“Oh, Frank!” she said, “I am afraid something terrible has happened to—to Walter!”

“Walter?”

“Yes; you know—he is——”

“The gentleman who was with you?”

“Yes.”

“What makes you think anything has happened to him?”

“After he came here and found you had picked up the stick he returned to the house with it in his possession. Then he told me he was going to see that crazy doctor about the stick, and he promised to return by ten o’clock. It is now long past eleven, and he has not returned. I knew it would not do to let father know about it. Father had retired for the night, so I slipped out of the house without his knowledge, and here I am. I came to you because I thought you would know what to do.”

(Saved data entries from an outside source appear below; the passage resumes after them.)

/-- Removes the groups, teams and local state of a partition before its snapshot is loaded. -/
def State.clearPart (s : State) (part : Nat) : State :=
  let gks := (s.partGroups part).map (·.1)
  let tiles := fun (c n : Nat) => s.teams.any (fun e => e.1 / 16 == c && e.2.part == part && e.2.tiles.getLsbD n)
  { s with
    groups := s.groups.filter (fun e => e.2.part != part), teams := s.teams.filter (fun e => e.2.part != part),
    cores := s.cores.map (fun c => (c.1, { c.2 with mq := c.2.mq.filter (fun m => !s.opOf part m), token := c.2.token.filter (fun e => !tiles c.1 e.1) })),
    inn := { s.inn with fetch := s.inn.fetch.filter (fun f => !gks.contains f.gk), saved := s.inn.saved.filter (fun x => x.grp.part != part),
                        swapped := s.inn.swapped.filter (fun x => x.grp.part != part), tiles := s.inn.tiles.filter (fun x => x.part != part),
                        spilled := s.inn.spilled.filter (fun e => ((s.team? e.1).map (·.part)) != some part) },
    tix := { s.tix with token := match s.tix.token with
      | some (.group gk) => if gks.contains gk then none else s.tix.token
      | t => t } }

/-- Token holders that stand for saved groups. -/
def savedHolder (gk : Nat) : Nat := gk + 2 ^ 20

/-- Whether another team holds a part of what a team's allocations were: bit 0 A-space, 1 W-space, 2 tiles and metadata registers. -/
def State.takenBy (s : State) (tk : Nat) (t : Team) : BitVec 3 :=
  let others := (s.teams.filter (fun e => e.1 / 16 == tk / 16 && e.1 != tk)).map (·.2)
  let meet := fun (a n b m : Nat) => a < b + m && b < a + n
  let out := fun (u : Team) => ((s.part? u.part).map (fun p => p.outCores.contains (tk / 16))).getD false
  (if others.any (fun u => !u.out.getLsbD 0 && meet t.abase t.asize u.abase u.asize) then 1 else 0)
    ||| (if others.any (fun u => !u.out.getLsbD 1 && meet t.wbase t.wsize u.wbase u.wsize) then 2 else 0)
    ||| (if others.any (fun u => !u.out.getLsbD 2 && ((!out u && t.tiles &&& u.tiles != 0) || t.mbase.any u.mbase.contains)) then 4 else 0)

/-- Puts a team of a snapshot back (R372, R375): what is spilled in the snapshot stays so, and what another team has taken meanwhile
waits as spilled allocations do (R12, R69); the tiles of a core that the partition is swapped out of go where the swap put them. -/
def State.loadTeam (s : State) (part tk : Nat) (t : Team) (x : TeamSpill) : State :=
  let away := ((s.part? part).map (fun p => p.outCores.contains (tk / 16))).getD false
  let taken := s.takenBy tk t &&& ~~~t.out &&& (if away then 3 else 7)
  let y := (kget s.inn.spilled tk).getD { off := noSpill }
  let s := s.setTeam tk { t with out := t.out ||| taken }
  let s := if taken = 0 then s
    else s.setInn { s.inn with spilled := kset s.inn.spilled tk { y with
      a := if taken.getLsbD 0 then x.a else y.a, abad := if taken.getLsbD 0 then x.abad else y.abad, w := if taken.getLsbD 1 then x.w else y.w,
      wbad := if taken.getLsbD 1 then x.wbad else y.wbad, token := if taken.getLsbD 2 then [] else y.token, acc := if taken.getLsbD 2 then x.acc else y.acc,
      tbad := if taken.getLsbD 2 then x.tbad else y.tbad, metar := if taken.getLsbD 2 then x.metar else y.metar } }
  let s := s.putLocal tk { t with tiles := if away then 0 else t.tiles } x (!(t.out ||| taken).getLsbD 0) (!(t.out ||| taken).getLsbD 1) (!(t.out ||| taken).getLsbD 2)
  if !away || t.out.getLsbD 2 then s
  else
    let o := (s.tilesOut? part (tk / 16)).getD { part := part, core := tk / 16, acc := [], bad := [], token := [] }
    s.setInn { s.inn with tiles := { o with acc := ssets o.acc x.acc, bad := x.tbad.foldl nins o.bad } :: s.inn.tiles.filter (fun y => y != o) }

/-- Puts a group of a snapshot back: swapped out where the partition is out of the core, in its slot where that is free, else as an
evicted one. -/
def State.loadGroup (s : State) (x : Saved) : State :=
  if ((s.part? x.grp.part).map (fun p => p.outCores.contains (coreOf x.gk))).getD false then s.setInn { s.inn with swapped := s.inn.swapped ++ [x] }
  else if (s.group? x.gk).isNone then s.setGroup x.gk x.grp
  else (s.setInn { s.inn with saved := s.inn.saved ++ [x] }).modTeam (x.grp.tk x.gk) (fun t => { t with partial_ := true })

/-- Gives a token back to its holder (R372): it stays with a spilled tile. -/
def State.loadToken (s : State) (part : Nat) (e : Nat × Nat × Nat) : State :=
  let gk := e.2.2 % 2 ^ 20
  let who := if ((s.group? gk).map (fun g => g.part == part)).getD false then gk else savedHolder gk
  match s.teams.find? (fun t => t.1 / 16 == e.1 && t.2.part == part && t.2.tiles.getLsbD e.2.1 && t.2.out.getLsbD 2) with
  | some t => s.setInn { s.inn with spilled := kset s.inn.spilled t.1 (let y := (kget s.inn.spilled t.1).getD { off := noSpill }
                                                                     { y with token := kset y.token e.2.1 who }) }
  | none => match s.tilesOut? part e.1 with
  | some o => s.setInn { s.inn with tiles := { o with token := kset o.token e.2.1 who } :: s.inn.tiles.filter (fun y => y != o) }
  | none => s.modCore e.1 (fun k => { k with token := kset k.token e.2.1 who })

/-- Loads a snapshot (R375). -/
def State.loadSnapshot (s : State) (part : Nat) (x : Snapshot) : State :=
  let s := s.clearPart part
  let s := s.setInn { s.inn with saved := s.inn.saved ++ x.saved, spilled := x.spilled.foldl (fun m e => kset m e.1 e.2) s.inn.spilled }
  let s := x.teams.foldl (fun s e => s.loadTeam part e.1 e.2 ((kget x.local_ e.1).getD { off := 0 })) s
  let here := x.groups.map (fun e => ({ gk := e.1, ord := s.clock.seqno, shadow := true, grp := e.2 } : Saved))
  let s := (here ++ x.swapped).foldl (fun (s : State) y => s.loadGroup y) s
  let s := x.tokens.foldl (fun s e => s.loadToken part e) s
  let s := x.ops.foldl (fun s m => s.modCore (coreOf m.gk) (fun k => { k with mq := k.mq ++ [m] })) s
  s.modPart part (fun p => { p with queues := x.queues, rr := x.rr, spillUse := x.spillUse })

/-- REVERSE of one partition to a window (R375): records applied, poisoned ones, and the sums of the counts. -/
def State.reversePart (s : State) (part : Nat) (w : BitVec 32) : (Nat × Nat × List Nat) × State :=
  match s.log? part with
  | none => ((0, 0, [0, 0, 0, 0]), s)
  | some l =>
    match l.wins.findIdx? (fun x => x.num == w), l.snaps.find? (fun x => x.window == w) with
    | some i, some snap =>
      let win := l.wins.getD i { num := w, snapOff := 0, recOff := 0 }
      let late := l.wins.drop i
      let recs := l.recs.filter (fun r => win.recOff ≤ r.off)
      let r := recs.foldl (fun (x : Nat × State) r =>
        let u := x.2.unwrite part l r
        (x.1 + u.1.toNat, u.2)) (0, s)
      let held := r.2.heldStores part
      let s : State := r.2.loadSnapshot part snap
      let l' := { l with wins := l.wins.take i ++ [{ win with nrec := 0 }], tail := win.recOff, recs := l.recs.filter (fun r => !(win.recOff ≤ r.off)),
                         snaps := l.snaps.filter (fun x => (l.wins.take (i + 1)).any (fun y => y.num == x.window)), advReq := false, autoReq := false, heldWr := l.heldWr ++ held }
      let s := ((s.dropDirs part { l with wins := late.drop 1 } { l' with wins := [] }).setLog part l').logHeader part
      let sum := fun (f : LogWindow → Nat) => late.foldl (fun n x => n + f x) 0
      ((recs.length, r.1, [sum (·.nrpc), sum (·.nnet), sum (·.nstor), sum (·.npeer)]), s.releaseHeld part)
    | _, _ => ((0, 0, [0, 0, 0, 0]), s)

/-- A REVERSE whose commands have all retired is applied to every partition of the session; its reply waits for the start of
the window after next (R115, R375). -/
def State.finishReverse (s : State) (ses : Nat) : State :=
  match (kget s.dbg.sessions ses).bind (fun d => d.rev.map (fun w => (d, w))) with
  | none => s
  | some (d, w) =>
    let due := fun (x : Waiting) => x.isDebug ses 9 && x.until_.isNone
    if !s.rpc.waiting.any due then s
    else
      let x := d.parts.foldl (fun (x : (Nat × Nat × List Nat) × State) p =>
        let y := x.2.reversePart p w
        ((x.1.1 + y.1.1, x.1.2.1 + y.1.2.1, List.zipWith (· + ·) x.1.2.2 y.1.2.2), y.2)) ((0, 0, [0, 0, 0, 0]), s.clearRequests d.parts)
      let s : State := x.2
      let res := ([w.toNat, x.1.1] ++ x.1.2.2 ++ [x.1.2.1]).map (BitVec.ofNat 64)
      let mine := s.rpc.waiting.filter (fun y => y.isDebug ses 8)
      let s := s.setRpc { s.rpc with waiting := (s.rpc.waiting.filter (fun y => !y.isDebug ses 8)).map (fun y =>
        if due y then { y with until_ := some ((s.window + 2) * s.clock.winLen), res := res } else y) }
      mine.foldl (fun (s : State) y => s.ok y.req []) s

/-- WINDOW_ADVANCE_SNAPSHOT (R371, R375): an advance that is asked for begins; one whose commands have all retired ends, and a
reverse in its place is applied. -/
def execWindowAdvanceSnapshot (part : Nat) (s : State) : Host.Outcome State Fault Refusal :=
  let parts := s.sessionParts part
  match s.part? part with
  | none => .next s
  | some p =>
    if p.halted then
      if !(s.commandsOf parts).isEmpty || s.stopping parts || (s.debugger? part).any (fun d => d.2.solo.isSome) then .next s
      else match s.debugger? part with
        | some d => .next (if d.2.rev.isSome then s.finishReverse d.1 else s.finishAdvance parts)
        | none => .next (s.finishAdvance parts)
    else if parts.any (fun q => ((s.log? q).map (·.advReq)).getD false) then .next (s.beginHalt parts)
    else .next s

end Sys2Proof.Machine
end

Her words had conjured strange, gruesome visions before Merriwell’s vision. Frank had heard from the man’s lips the story that revealed the peril of any one who might possess the little black stick. Was it not possible that, for all of his trick in dodging the Chinaman at the door, he had been tracked down by members of the secret order and slain? Was it not possible the stranger might be dead somewhere in the dark streets of New York with the strangler’s cord about his neck?

Inza saw Merry’s lips tighten and she gave a little cry of fear.

“You are afraid!” she said, clutching Frank’s arm. “Oh, why did he ever meddle with that terrible thing! What if he has been killed!”